At this thread over at TAPPED, some commenters tried to defend Scalia’s credentials as a principled originalist who was never political. In response, I mentioned Bush v. Gore, which not only had no conceivable “originalist” justification but failed to conform even to basic standards of the rule of law in order to legitimize the presidency of Scalia’s favorite candidate. A commenter then responded with an, ah, innovative defense:
True, the court didn’t rely on originalist arguments in Bush v. Gore, but that route was arguably foreclosed to it. Otherwise, you would have it overturn precedent that forbids arbitrary and disparate treatment to a state’s voters in its different counties – a precedent established in 1963. Scalia recognizes the doctrine of stare decisis saying it is a compromise operating on all judicial philosophies, origninalism no less than any others.
I trust that the argument that — on the same week in which Scalia called for pverruling two long-standing landmark precedents that were actually directly controlling to the case at hand! — Scalia had no choice but to accept stare decisis in Bush v. Gore based on a precedent that said absolutely nothing about how ballots cast with different voting systems should be counted is too transparently silly to merit substantial engagement. But this desperate gambit can be used to illustrate why grand theories don’t do very much to constrain judges in practice.
The first reason “originalism” doesn’t have a strong constraining effect is that even serious historians will disagree about historical evidence, and law office history generally falls well below these standards. Constitutions and statutes involve agreement among sufficiently diverse parties that originalists can often cherry pick evidence from some politically congenial source to resolve ambiguities. (If you want to (inplausibly) justify Brown v. Board in originalist terms, for example, you can focus on some Radical Republicans, place less emphasis on other legislators, and ignore the state ratifiers altogether.) If that doesn’t work, you can always climb Originalism’s Ladder and define broad constitutional principles at whatever level of specificity happens to support your desired outcome. This can justify a wide range of outcomes, but a potentially inconvenient side effect is that once you permit principles to be defined at a sufficiently high level of abstraction William Brennan’s jurisprudence can be just as plausibly be called “originalist” as Robert Bork’s.

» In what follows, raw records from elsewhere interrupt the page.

/-! ### The meanings of the commands of spec/04 -/

theorem exec_rawTransition (t : Nat) (n : Fin 6) (a b : Bool) (s : State) :
    exec (.rawTransition t n a b) s = run .island t (fun c => c.rawTransition n a b) s := rfl
theorem exec_deferredEdgeAccept (t : Nat) (n : Fin 6) (s : State) :
    exec (.deferredEdgeAccept t n) s = run .island t (fun c => c.deferredEdge n) s := rfl
theorem exec_pwcPulse (t : Nat) (n : Fin 6) (width : Nat) (s : State) :
    exec (.pwcPulse t n width) s = run .island t (fun c => c.pwcPulse n width) s := rfl
theorem exec_ssiFrame (t : Nat) (n : Fin 6) (bits : Nat) (monoflop : Bool) (s : State) :
    exec (.ssiFrame t n bits monoflop) s = run .island t (fun c => c.ssiFrame n bits monoflop) s := rfl
theorem exec_cableFaultBegin (t : Nat) (n : Fin 6) (i : Fin 3) (s : State) :
    exec (.cableFaultBegin t n i) s = run .island t (fun c => c.cableBegin n i) s := rfl
theorem exec_cableFaultEnd (t : Nat) (n : Fin 6) (i : Fin 3) (s : State) :
    exec (.cableFaultEnd t n i) s = run .island t (fun c => c.cableEnd n i) s := rfl
theorem exec_indexPulse (t : Nat) (n : Fin 6) (hall : Bool) (s : State) :
    exec (.indexPulse t n hall) s = run .island t (fun c => c.indexPulse n hall) s := rfl
theorem exec_indexArm (t : Nat) (n : Fin 6) (s : State) :
    exec (.indexArm t n) s = run .island t (fun c => c.put (FBK_CH_STAT_ARMED n) true) s := rfl
theorem exec_indexDisarm (t : Nat) (n : Fin 6) (s : State) :
    exec (.indexDisarm t n) s = run .island t (fun c => c.put (FBK_CH_STAT_ARMED n) false) s := rfl
theorem exec_hallChange (t : Nat) (h : Fin 4) (w : Fin 3) (magnet : Bool) (s : State) :
    exec (.hallChange t h w magnet) s = run .island t (fun c => c.hallChange h w magnet) s := rfl
theorem exec_countWrite (t : Nat) (n : Fin 6) (v : Word) (s : State) :
    exec (.countWrite t n v) s = run .island t (fun c => c.countWrite n v.toNat) s := rfl
theorem exec_observerUpdate (t : Nat) (n : Fin 6) (s : State) :
    exec (.observerUpdate t n) s = run .island t (fun c => c.observerUpdate n) s := rfl
theorem exec_standstill (t : Nat) (n : Fin 6) (s : State) :
    exec (.standstill t n) s = run .island t (fun c => c.standstill n) s := rfl
theorem exec_wheelQualified (t : Nat) (w : Fin 2) (s : State) :
    exec (.wheelQualified t w) s = run .island t (fun c => c.wheelQualify w) s := rfl
theorem exec_wheelDisagree (t : Nat) (s : State) : exec (.wheelDisagree t) s = execWheelDisagree t s := rfl
theorem exec_disagreeFault (t : Nat) (s : State) : exec (.disagreeFault t) s =
    run .island t (fun c => if c.is FBK_WHL_STAT_DISAGREE ∧ 10000000000 ≤ c.now - c.wheel.disagreeAt then c.raise 0x0510 else c) s := rfl
theorem exec_votedStandstill (t : Nat) (s : State) : exec (.votedStandstill t) s =
    run .island t (fun c => if c.vstillOk ∧ c.get FBK_WHL_CFG1_HOLD_MS * 1000000 ≤ c.now - c.wheel.clearSince then
      c.put FBK_WHL_STAT_VSTILL true else c) s := rfl
theorem exec_blendComplete (t : Nat) (s : State) : exec (.blendComplete t) s = run .island t (fun c => c.blendComplete) s := rfl

/-! ### Arming the index (R80, 04.9) -/

/-- A command that puts a one-bit field gives the field the value put, and leaves alone the other fields of its register, all other
registers, memory, faults, queues and ledger. -/
theorem Gives.yields_put {i : Instr} {s : State} {t : Nat} {f : Fld} {b : Bool} (hw : f.w = 1) (hf : f.lo + f.w ≤ 32)
    (h : Gives i s t ((s.chip.begin t).put f b)) :
    Yields i s (fun k => k.is f = b ∧ OnlyRegs [f.addr] (s.chip.begin t) k ∧
      ∀ g : Fld, g.addr = f.addr → g.lo + g.w ≤ f.lo ∨ f.lo + f.w ≤ g.lo → k.get g = (s.chip.begin t).get g) := by
  refine h.yields ⟨?value, ?others, fun g same apart => ?fields⟩
  case value => rw [Chip.finish_is, Chip.is_put_self _ _ _ hw hf]
  case others => exact ((OnlyRegs.refl _ _).set f _ (List.mem_singleton.mpr rfl)).finish _
  case fields => rw [Chip.finish_get, Chip.get_put_apart _ _ _ _ hf same apart]

theorem indexArm_gives (s : State) (t : Nat) (n : Fin 6) (live : (s.chip.begin t).live .island = true) :
    Gives (.indexArm t n) s t ((s.chip.begin t).put (FBK_CH_STAT_ARMED n) true) := .ofRun (exec_indexArm ..) live rfl

theorem indexDisarm_gives (s : State) (t : Nat) (n : Fin 6) (live : (s.chip.begin t).live .island = true) :
    Gives (.indexDisarm t n) s t ((s.chip.begin t).put (FBK_CH_STAT_ARMED n) false) := .ofRun (exec_indexDisarm ..) live rfl

/-- Settles O8: both commands put ARMED, a field of one bit. -/
theorem indexArmFrame : Obligations.IndexArmFrame := by
  unfold Obligations.IndexArmFrame
  rintro s t n c rfl live
  exact ⟨(indexArm_gives s t n live).yields_put rfl (by simp), (indexDisarm_gives s t n live).yields_put rfl (by simp)⟩

/-! ### Quadrature edges (R78, R79) -/

section RawTransition

variable {c k : Chip} {n : Nat} {a b : Bool} (taken : k = c.setFb n (fun x => { x with raw := cond a 1 0 + 2 * cond b 1 0 }))
include taken

theorem Chip.rawTransition_of_same (same : (c.fb n).raw = cond a 1 0 + 2 * cond b 1 0) : c.rawTransition n a b = k := by
  subst taken
  exact if_pos (.inl (beq_iff_eq.mpr same))

/-- A change on a channel that counts is rejected before T_MIN has passed, and accepted from then on. -/
theorem Chip.rawTransition_of_change (change : (c.fb n).raw ≠ cond a 1 0 + 2 * cond b 1 0) (on : k.quadOn n = true)
    (good : k.frozen n = false) :
    c.rawTransition n a b = if k.tooSoon n (k.fb n).lastEdge then k.rejected n else k.acceptRaw n false := by
  subst taken
  refine if_neg ?_
  simp [change, on, good]

end RawTransition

But sometimes — as with, for example, federal affirmative action statutes, or Bush v. Gore — even this won’t fly. So then you can declare that originalism can be constrained by stare decisis, and even if you’re not hackish enough to claim that Bush v. Gore is supported by compelling precedents a pretty wide range of additional outcomes can now be justified, and Supreme Court justices have wide discretion about when to apply precedent and when not to. And to borrow a point from Jeffrey Rosen, in Scalia’s specific case you can also cite “textualism” and “traditionalism,” which gives you even more discretion. The text of the Constitution says nothing about equal protection not applying to gender? No problem; you become a traditionalist, and without paying virtually any attention to the text of the Constitution simply note that the country has a long history of gender discrimination that you decide is therefore self-justifying. But the country also had a long tradition of banning interracial marriage? Look, it’s Halley’s Comet!
This is not to say that these principles have absolutely no content, especially in the case of Thomas. And as I’ve said before, even the sporadic commitment of Scalia and Thomas to “originalism” is preferable to Alito, who is similarly reactionary without much of an overaching grand theory. But the idea that “originalists” are engaged in entirely non-political or non-“outcome-oriented” judging is obviously untenable.